### THE TASK
Nothing should differ between your output and the entries below.

### Saved data entries

···

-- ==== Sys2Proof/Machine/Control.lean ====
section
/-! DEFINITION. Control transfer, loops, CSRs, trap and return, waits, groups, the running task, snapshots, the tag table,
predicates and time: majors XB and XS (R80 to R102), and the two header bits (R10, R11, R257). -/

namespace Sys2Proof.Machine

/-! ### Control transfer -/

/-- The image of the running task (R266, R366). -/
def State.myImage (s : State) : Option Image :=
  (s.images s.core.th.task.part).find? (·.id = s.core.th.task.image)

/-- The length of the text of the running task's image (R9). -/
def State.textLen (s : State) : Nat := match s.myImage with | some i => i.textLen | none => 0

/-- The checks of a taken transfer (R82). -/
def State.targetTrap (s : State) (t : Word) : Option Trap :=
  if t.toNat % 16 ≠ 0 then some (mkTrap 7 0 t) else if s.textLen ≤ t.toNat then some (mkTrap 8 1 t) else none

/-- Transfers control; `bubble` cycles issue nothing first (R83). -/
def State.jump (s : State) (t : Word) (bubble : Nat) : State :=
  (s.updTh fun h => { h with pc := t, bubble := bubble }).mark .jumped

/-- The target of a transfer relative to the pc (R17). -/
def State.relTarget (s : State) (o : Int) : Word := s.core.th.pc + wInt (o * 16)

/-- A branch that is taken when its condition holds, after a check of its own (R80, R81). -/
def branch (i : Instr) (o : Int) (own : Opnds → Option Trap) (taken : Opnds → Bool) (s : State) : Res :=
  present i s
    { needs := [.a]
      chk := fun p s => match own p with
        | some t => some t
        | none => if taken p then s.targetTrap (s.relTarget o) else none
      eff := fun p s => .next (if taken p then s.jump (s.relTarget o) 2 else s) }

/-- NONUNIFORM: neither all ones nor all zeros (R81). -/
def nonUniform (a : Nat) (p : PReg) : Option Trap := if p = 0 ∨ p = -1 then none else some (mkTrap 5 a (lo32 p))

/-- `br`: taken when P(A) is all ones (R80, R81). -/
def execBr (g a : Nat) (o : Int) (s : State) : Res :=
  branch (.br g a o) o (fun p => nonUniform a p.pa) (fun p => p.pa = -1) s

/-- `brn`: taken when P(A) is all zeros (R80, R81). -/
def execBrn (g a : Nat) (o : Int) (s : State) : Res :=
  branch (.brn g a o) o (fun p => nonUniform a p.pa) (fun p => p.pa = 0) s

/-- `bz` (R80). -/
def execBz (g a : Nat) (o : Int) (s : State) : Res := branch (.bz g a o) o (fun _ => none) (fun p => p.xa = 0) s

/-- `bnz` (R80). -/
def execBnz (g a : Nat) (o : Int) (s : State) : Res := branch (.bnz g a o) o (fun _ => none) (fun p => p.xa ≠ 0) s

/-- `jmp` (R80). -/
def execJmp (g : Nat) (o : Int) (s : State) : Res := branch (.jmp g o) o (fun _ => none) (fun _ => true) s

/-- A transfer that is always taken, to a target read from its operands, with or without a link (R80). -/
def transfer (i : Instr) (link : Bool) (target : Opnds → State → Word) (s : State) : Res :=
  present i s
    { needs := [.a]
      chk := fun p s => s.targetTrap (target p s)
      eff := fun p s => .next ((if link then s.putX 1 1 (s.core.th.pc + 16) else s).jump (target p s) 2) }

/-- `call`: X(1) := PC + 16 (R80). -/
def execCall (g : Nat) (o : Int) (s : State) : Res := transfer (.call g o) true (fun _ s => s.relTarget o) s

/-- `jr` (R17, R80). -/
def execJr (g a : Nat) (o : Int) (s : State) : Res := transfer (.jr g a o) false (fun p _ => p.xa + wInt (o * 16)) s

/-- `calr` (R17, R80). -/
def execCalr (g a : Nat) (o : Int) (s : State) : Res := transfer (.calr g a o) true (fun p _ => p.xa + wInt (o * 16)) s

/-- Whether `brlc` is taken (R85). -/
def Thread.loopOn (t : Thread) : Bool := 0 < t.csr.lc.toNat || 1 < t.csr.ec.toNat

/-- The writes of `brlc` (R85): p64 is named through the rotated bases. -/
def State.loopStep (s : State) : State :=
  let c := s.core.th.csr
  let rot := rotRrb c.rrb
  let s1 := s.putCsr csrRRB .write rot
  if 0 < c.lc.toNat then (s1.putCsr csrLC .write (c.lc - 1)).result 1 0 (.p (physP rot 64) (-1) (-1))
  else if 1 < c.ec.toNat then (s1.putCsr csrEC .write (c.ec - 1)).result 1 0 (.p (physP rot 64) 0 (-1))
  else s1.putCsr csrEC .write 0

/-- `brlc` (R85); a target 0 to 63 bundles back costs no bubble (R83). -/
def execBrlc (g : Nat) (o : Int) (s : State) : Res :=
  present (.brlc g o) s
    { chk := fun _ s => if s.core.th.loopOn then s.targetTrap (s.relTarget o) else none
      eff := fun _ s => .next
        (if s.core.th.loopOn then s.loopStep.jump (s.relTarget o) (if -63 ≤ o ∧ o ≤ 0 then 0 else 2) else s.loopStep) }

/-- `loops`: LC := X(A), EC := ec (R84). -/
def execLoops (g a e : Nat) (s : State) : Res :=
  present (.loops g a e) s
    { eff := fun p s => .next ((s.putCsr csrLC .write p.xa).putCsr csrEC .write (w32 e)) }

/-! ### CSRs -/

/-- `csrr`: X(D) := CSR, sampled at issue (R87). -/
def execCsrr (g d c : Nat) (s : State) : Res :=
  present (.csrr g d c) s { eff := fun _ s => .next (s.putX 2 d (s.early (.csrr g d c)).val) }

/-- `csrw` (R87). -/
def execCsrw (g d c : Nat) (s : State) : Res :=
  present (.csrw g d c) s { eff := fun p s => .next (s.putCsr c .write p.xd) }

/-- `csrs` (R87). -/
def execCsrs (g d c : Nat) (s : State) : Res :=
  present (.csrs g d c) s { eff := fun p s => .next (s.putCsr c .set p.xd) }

···

### EXPECTED ANSWER
-- ==== Sys2Proof/Machine/Control.lean ====
section
/-! DEFINITION. Control transfer, loops, CSRs, trap and return, waits, groups, the running task, snapshots, the tag table,
predicates and time: majors XB and XS (R80 to R102), and the two header bits (R10, R11, R257). -/

namespace Sys2Proof.Machine

/-! ### Control transfer -/

/-- The image of the running task (R266, R366). -/
def State.myImage (s : State) : Option Image :=
  (s.images s.core.th.task.part).find? (·.id = s.core.th.task.image)

/-- The length of the text of the running task's image (R9). -/
def State.textLen (s : State) : Nat := match s.myImage with | some i => i.textLen | none => 0

/-- The checks of a taken transfer (R82). -/
def State.targetTrap (s : State) (t : Word) : Option Trap :=
  if t.toNat % 16 ≠ 0 then some (mkTrap 7 0 t) else if s.textLen ≤ t.toNat then some (mkTrap 8 1 t) else none

/-- Transfers control; `bubble` cycles issue nothing first (R83). -/
def State.jump (s : State) (t : Word) (bubble : Nat) : State :=
  (s.updTh fun h => { h with pc := t, bubble := bubble }).mark .jumped

/-- The target of a transfer relative to the pc (R17). -/
def State.relTarget (s : State) (o : Int) : Word := s.core.th.pc + wInt (o * 16)

/-- A branch that is taken when its condition holds, after a check of its own (R80, R81). -/
def branch (i : Instr) (o : Int) (own : Opnds → Option Trap) (taken : Opnds → Bool) (s : State) : Res :=
  present i s
    { needs := [.a]
      chk := fun p s => match own p with
        | some t => some t
        | none => if taken p then s.targetTrap (s.relTarget o) else none
      eff := fun p s => .next (if taken p then s.jump (s.relTarget o) 2 else s) }

/-- NONUNIFORM: neither all ones nor all zeros (R81). -/
def nonUniform (a : Nat) (p : PReg) : Option Trap := if p = 0 ∨ p = -1 then none else some (mkTrap 5 a (lo32 p))

/-- `br`: taken when P(A) is all ones (R80, R81). -/
def execBr (g a : Nat) (o : Int) (s : State) : Res :=
  branch (.br g a o) o (fun p => nonUniform a p.pa) (fun p => p.pa = -1) s

/-- `brn`: taken when P(A) is all zeros (R80, R81). -/
def execBrn (g a : Nat) (o : Int) (s : State) : Res :=
  branch (.brn g a o) o (fun p => nonUniform a p.pa) (fun p => p.pa = 0) s

/-- `bz` (R80). -/
def execBz (g a : Nat) (o : Int) (s : State) : Res := branch (.bz g a o) o (fun _ => none) (fun p => p.xa = 0) s

/-- `bnz` (R80). -/
def execBnz (g a : Nat) (o : Int) (s : State) : Res := branch (.bnz g a o) o (fun _ => none) (fun p => p.xa ≠ 0) s

/-- `jmp` (R80). -/
def execJmp (g : Nat) (o : Int) (s : State) : Res := branch (.jmp g o) o (fun _ => none) (fun _ => true) s

/-- A transfer that is always taken, to a target read from its operands, with or without a link (R80). -/
def transfer (i : Instr) (link : Bool) (target : Opnds → State → Word) (s : State) : Res :=
  present i s
    { needs := [.a]
      chk := fun p s => s.targetTrap (target p s)
      eff := fun p s => .next ((if link then s.putX 1 1 (s.core.th.pc + 16) else s).jump (target p s) 2) }

/-- `call`: X(1) := PC + 16 (R80). -/
def execCall (g : Nat) (o : Int) (s : State) : Res := transfer (.call g o) true (fun _ s => s.relTarget o) s

/-- `jr` (R17, R80). -/
def execJr (g a : Nat) (o : Int) (s : State) : Res := transfer (.jr g a o) false (fun p _ => p.xa + wInt (o * 16)) s

/-- `calr` (R17, R80). -/
def execCalr (g a : Nat) (o : Int) (s : State) : Res := transfer (.calr g a o) true (fun p _ => p.xa + wInt (o * 16)) s

/-- Whether `brlc` is taken (R85). -/
def Thread.loopOn (t : Thread) : Bool := 0 < t.csr.lc.toNat || 1 < t.csr.ec.toNat

/-- The writes of `brlc` (R85): p64 is named through the rotated bases. -/
def State.loopStep (s : State) : State :=
  let c := s.core.th.csr
  let rot := rotRrb c.rrb
  let s1 := s.putCsr csrRRB .write rot
  if 0 < c.lc.toNat then (s1.putCsr csrLC .write (c.lc - 1)).result 1 0 (.p (physP rot 64) (-1) (-1))
  else if 1 < c.ec.toNat then (s1.putCsr csrEC .write (c.ec - 1)).result 1 0 (.p (physP rot 64) 0 (-1))
  else s1.putCsr csrEC .write 0

/-- `brlc` (R85); a target 0 to 63 bundles back costs no bubble (R83). -/
def execBrlc (g : Nat) (o : Int) (s : State) : Res :=
  present (.brlc g o) s
    { chk := fun _ s => if s.core.th.loopOn then s.targetTrap (s.relTarget o) else none
      eff := fun _ s => .next
        (if s.core.th.loopOn then s.loopStep.jump (s.relTarget o) (if -63 ≤ o ∧ o ≤ 0 then 0 else 2) else s.loopStep) }

/-- `loops`: LC := X(A), EC := ec (R84). -/
def execLoops (g a e : Nat) (s : State) : Res :=
  present (.loops g a e) s
    { eff := fun p s => .next ((s.putCsr csrLC .write p.xa).putCsr csrEC .write (w32 e)) }

/-! ### CSRs -/

/-- `csrr`: X(D) := CSR, sampled at issue (R87). -/
def execCsrr (g d c : Nat) (s : State) : Res :=
  present (.csrr g d c) s { eff := fun _ s => .next (s.putX 2 d (s.early (.csrr g d c)).val) }

/-- `csrw` (R87). -/
def execCsrw (g d c : Nat) (s : State) : Res :=
  present (.csrw g d c) s { eff := fun p s => .next (s.putCsr c .write p.xd) }

/-- `csrs` (R87). -/
def execCsrs (g d c : Nat) (s : State) : Res :=
  present (.csrs g d c) s { eff := fun p s => .next (s.putCsr c .set p.xd) }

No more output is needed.